۱۳۹۵ آذر ۱, دوشنبه

UK lawmaker joins call for investigation into Iran’s 1988 massacre





Matthew Offord, a Member of Parliament from the United Kingdom, has joined nearly 200 cross-party MPs and members of the House of Lords to demand an international investigation into human rights abuses in Iran, The Times Series reported.
At a conference in the House of Commons on November 17, MPs, Lords and British religious leaders expressed their concerns over executions in Iran, including public hangings and execution of juvenile offender and women, the report said.
Matthew Offord, Conservative MP for Hendon (London), was among the politicians who spoke at the conference, expressing his concerns over Britain’s business relationship with the regime in Iran.
He said: “The current UK policy on pursing business opportunities in Iran in the post-nuclear deal era risks empowering the Revolutionary Guards.
“This paramilitary arm of the Supreme Leader is the major force in exporting terror out of Iran and suppressing any popular dissent, controlling close to 70 per cent of Iran’s economy.”
The conference called for an investigation into the events of the summer of 1988, when the regime's founder Ayatollah Khomeini ordered the massacre of some 30,000 political prisoners in the space of a few months.
The report added:
The dead were buried secretly in mass graves and the officials responsible for the massacre currently hold some of the highest positions in the regime."
Maryam Rajavi, the President-elect of the National Council of Resistance of Iran (NCRI), addressed the conference in a video message.

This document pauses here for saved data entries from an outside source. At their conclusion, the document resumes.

/-- What the checks of R180 make of a line taken: a request, or the reply that answers it. -/
inductive Checked
  | request (r : Request) | refuse (key : LineKey) (status : Status)
deriving DecidableEq, Repr

/-- The checks on a line taken, in their order (R180). -/
def checkLine (l : RxLine) : Checked :=
  if l.long then .refuse .dashes .long
  else if l.bad then .refuse .dashes .format
  else
    match splitLine l.codes with
    | none => .refuse .dashes .format
    | some (body, sum) =>
      if checksum body != sum then .refuse .dashes .check
      else
        match splitSpaces body with
        | [] => .refuse .dashes .format
        | key :: fields =>
          if key.length != 4 || !key.all capital then .refuse .dashes .format
          else
            match allKeywords.find? (fun k => keywordCodes k == key) with
            | some k => .request ⟨k, fields.map readField⟩
            | none => .refuse (.raw key) .unknown

/-! ### Fields of values -/

/-- A number as a field. -/
def nat (n : Nat) : Field := .num n
/-- A counter as a field. -/
def word32 (w : Word32) : Field := .num w.toNat
/-- A value that may be absent. -/
def optField {α : Type} (f : α → Field) : Option α → Field
  | some a => f a
  | none => .absent
/-- YES or NO. -/
def yesNo (b : Bool) : Field := .word (if b then .YES else .NO)
/-- ON or OFF. -/
def onOff (b : Bool) : Field := .word (if b then .ON else .OFF)
/-- SET or CLEAR. -/
def setClear (b : Bool) : Field := .word (if b then .SET else .CLEAR)

/-- Words of the modes. -/
def modeWord : Mode → Token
  | .init => .INIT
  | .standby => .STANDBY
  | .run => .RUN

/-- Words of the supply states (R172). -/
def supplyWord : SupplyState → Token
  | .normal => .NORMAL
  | .belowProgram => .BELOW_PROGRAM
  | .belowDrive => .BELOW_DRIVE

/-- Words of the reset kinds (R173). -/
def resetWord : ResetCause → Token
  | .powerOn => .POWER_ON
  | .brownout => .BROWNOUT
  | .line => .LINE
  | .lineRequest => .LINE_REQUEST

/-- Words of the tracker states (R19). -/
def crankWord : CrankState → Token
  | .stopped => .STOPPED
  | .seeking => .SEEKING
  | .crankLocked => .CRANK_LOCKED
  | .cycleLocked => .CYCLE_LOCKED

/-- Causes of !SYN (R40). -/
def synWord : SynCause → Token
  | .start => .START
  | .teeth => .TEETH
  | .half => .HALF
  | .count => .COUNT
  | .halfSlip => .HALF_SLIP
  | .stall => .STALL

/-- Words of the channel states (R73). -/
def chanStateWord : ChanState → Token
  | .unused => .UNUSED
  | .parked => .PARKED
  | .releasing => .RELEASING
  | .tracking => .TRACKING
  | .holding => .HOLDING
  | .parking => .PARKING
  | .driveTest => .DRIVE_TEST
  | .faulted => .FAULTED
  | .lockout => .LOCKOUT

/-- Causes of !CHS (05). -/
def chanCauseWord : ChanCause → Token
  | .run => .RUN
  | .release => .RELEASE
  | .released => .RELEASED
  | .hold => .HOLD
  | .resume => .RESUME
  | .lock => .LOCK
  | .response => .RESPONSE
  | .source => .SOURCE
  | .supply => .SUPPLY
  | .lost => .LOST
  | .oil => .OIL
  | .limit => .LIMIT
  | .settled => .SETTLED
  | .timeout => .TIMEOUT
  | .test => .TEST
  | .testEnd => .TEST_END
  | .abandon => .ABANDON
  | .mode => .MODE
  | .driver => .DRIVER
  | .driverClear => .DRIVER_CLEAR
  | .double => .DOUBLE
  | .clrl => .CLRL

/-- Words of the unit states (R122). -/
def liftStateWord : LiftState → Token
  | .low => .LOW
  | .raiseWait => .RAISE_WAIT
  | .raising => .RAISING
  | .high => .HIGH
  | .lowerWait => .LOWER_WAIT
  | .lowering => .LOWERING
  | .stuck => .STUCK

/-- Causes of !LFT (R125). -/
def liftCauseWord : LiftCause → Token
  | .run => .RUN
  | .confirm => .CONFIRM
  | .withdrawn => .WITHDRAWN
  | .noConfirm => .NO_CONFIRM
  | .lock => .LOCK
  | .driver => .DRIVER
  | .clear => .CLEAR
  | .testEnd => .TEST_END
  | .abandon => .ABANDON
  | .response => .RESPONSE
  | .mode => .MODE

/-- Words of the record states (R140). -/
def recStateWord : RecState → Token
  | .inactive => .INACTIVE
  | .pending => .PENDING
  | .active => .ACTIVE
  | .latched => .LATCHED

/-- Words of the target sources (R102). -/
def sourceWord : Source → Token
  | .park => .PARK
  | .host => .HOST
  | .map => .MAP

/-- Words of the phaser actions (R145). -/
def actionWord : PhaserAction → Token
  | .none => .NONE
  | .hold => .HOLD
  | .park => .PARK

/-- Words of the origin flags (R1). -/
def originWord : Origin → Token
  | .loaded => .LOADED
  | .edited => .EDITED
  | .blank => .BLANK
  | .default => .DEFAULT

/-- Names of the regions (R162). -/
def regionWord : Region → Token
  | .ident => .IDENT
  | .layout => .LAYOUT
  | .tuning => .TUNING
  | .response => .RESPONSE
  | .mapIn1 => .MAP_IN1
  | .mapEx1 => .MAP_EX1
  | .mapIn2 => .MAP_IN2
  | .mapEx2 => .MAP_EX2

/-- Words of the region statuses (R162). -/
def regionStatusWord : RegionStatus → Token
  | .valid => .VALID
  | .blank => .BLANK
  | .invalid => .INVALID

/-- Words of the slot states (R154). -/
def slotWord : SlotState → Token
  | .free => .FREE
  | .filling => .FILLING
  | .ready => .READY

/-- Kinds of line of CONFLICT (R10). -/
def conflictWord : ConflictKind → Token
  | .camin => .CAMIN
  | .ocv => .OCV
  | .ls => .LS
  | .sense => .SENSE

/-- Names of the fault kinds (R139). -/
def kindWord : FaultKind → Token
  | .syncSlip => .SYNC_SLIP
  | .crankNoise => .CRANK_NOISE
  | .camPattern => .CAM_PATTERN
  | .camMissing => .CAM_MISSING
  | .phaserStuck => .PHASER_STUCK
  | .parkFail => .PARK_FAIL
  | .driverShort => .DRIVER_SHORT
  | .driverOpen => .DRIVER_OPEN
  | .oilLow => .OIL_LOW
  | .hostStale => .HOST_STALE
  | .liftNoConfirm => .LIFT_NO_CONFIRM
  | .liftPosition => .LIFT_POSITION
  | .liftMismatch => .LIFT_MISMATCH
  | .supplyLow => .SUPPLY_LOW
  | .storeDamaged => .STORE_DAMAGED
  | .traceMissed => .TRACE_MISSED

/-- Letters of the lines. -/
def abcdWord : LineABCD → Token
  | .A => .A
  | .B => .B
  | .C => .C
  | .D => .D

/-- Letters of the lines. -/
def abWord : LineAB → Token
  | .A => .A
  | .B => .B

/-- Words of the polarities (R2). -/
def polWord : Polarity → Token
  | .rise => .RISE
  | .fall => .FALL

/-- Words of the directions (R2). -/
def dirWord : Dir → Token
  | .adv => .ADV
  | .ret => .RET

/-- Names of the outputs (R140). -/
def outWord : Out → Token
  | .ocv .A => .OCVA
  | .ocv .B => .OCVB
  | .ocv .C => .OCVC
  | .ocv .D => .OCVD
  | .ls .A => .LSA
  | .ls .B => .LSB

/-! ### Fault kinds (R139) -/

/-- The sixteen kinds, in the order of R139. -/
def allKinds : List FaultKind :=
  [.syncSlip, .crankNoise, .camPattern, .camMissing, .phaserStuck, .parkFail, .driverShort, .driverOpen, .oilLow,
   .hostStale, .liftNoConfirm, .liftPosition, .liftMismatch, .supplyLow, .storeDamaged, .traceMissed]

/-- The kind of a record. -/
def faultKind : FaultId → FaultKind
  | .syncSlip => .syncSlip
  | .crankNoise => .crankNoise
  | .camPattern _ => .camPattern
  | .camMissing _ => .camMissing
  | .phaserStuck _ => .phaserStuck
  | .parkFail _ => .parkFail
  | .driverShort _ => .driverShort
  | .driverOpen _ => .driverOpen
  | .oilLow => .oilLow
  | .hostStale => .hostStale
  | .liftNoConfirm _ => .liftNoConfirm
  | .liftPosition _ => .liftPosition
  | .liftMismatch => .liftMismatch
  | .supplyLow => .supplyLow
  | .storeDamaged => .storeDamaged
  | .traceMissed => .traceMissed

/-- The records of a kind, in ascending order (R140). -/
def kindRecords : FaultKind → List FaultId
  | .syncSlip => [.syncSlip]
  | .crankNoise => [.crankNoise]
  | .camPattern => allChans.map .camPattern
  | .camMissing => allChans.map .camMissing
  | .phaserStuck => allChans.map .phaserStuck
  | .parkFail => allChans.map .parkFail
  | .driverShort => allOuts.map .driverShort
  | .driverOpen => allOuts.map .driverOpen
  | .oilLow => [.oilLow]
  | .hostStale => [.hostStale]
  | .liftNoConfirm => allUnits.map .liftNoConfirm
  | .liftPosition => allUnits.map .liftPosition
  | .liftMismatch => [.liftMismatch]
  | .supplyLow => [.supplyLow]
  | .storeDamaged => [.storeDamaged]
  | .traceMissed => [.traceMissed]

/-- The 40 records, in the order of R140. -/
def allFaultIds : List FaultId := allKinds.flatMap kindRecords

/-- The scope instance of a record as a field: "-" for device scope (R150). -/
def faultInstance : FaultId → Field
  | .syncSlip => .absent
  | .crankNoise => .absent
  | .camPattern ch => nat (chanNum ch)
  | .camMissing ch => nat (chanNum ch)
  | .phaserStuck ch => nat (chanNum ch)
  | .parkFail ch => nat (chanNum ch)
  | .driverShort out => .word (outWord out)
  | .driverOpen out => .word (outWord out)
  | .oilLow => .absent
  | .hostStale => .absent
  | .liftNoConfirm u => nat (unitNum u)
  | .liftPosition u => nat (unitNum u)
  | .liftMismatch => .absent
  | .supplyLow => .absent
  | .storeDamaged => .absent
  | .traceMissed => .absent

She said: “The regime preserves its power by these atrocities, even as the anti-government protests spread across the country.
“If the international community had not remained silent and passive in this regard, letting the criminals evade justice, the wave of executions and repression in Iran could not have continued to date.”
According to the UN and international organisations like Amnesty International, the Iranian authorities carried out over 1000 executions last year.
In a report published on January 26 this year, Amnesty International listed 73 executions of juvenile offenders since 2005 and warned “at least 160 juvenile offenders are currently on death row” in violation of international law and conventions prohibiting the execution of juveniles.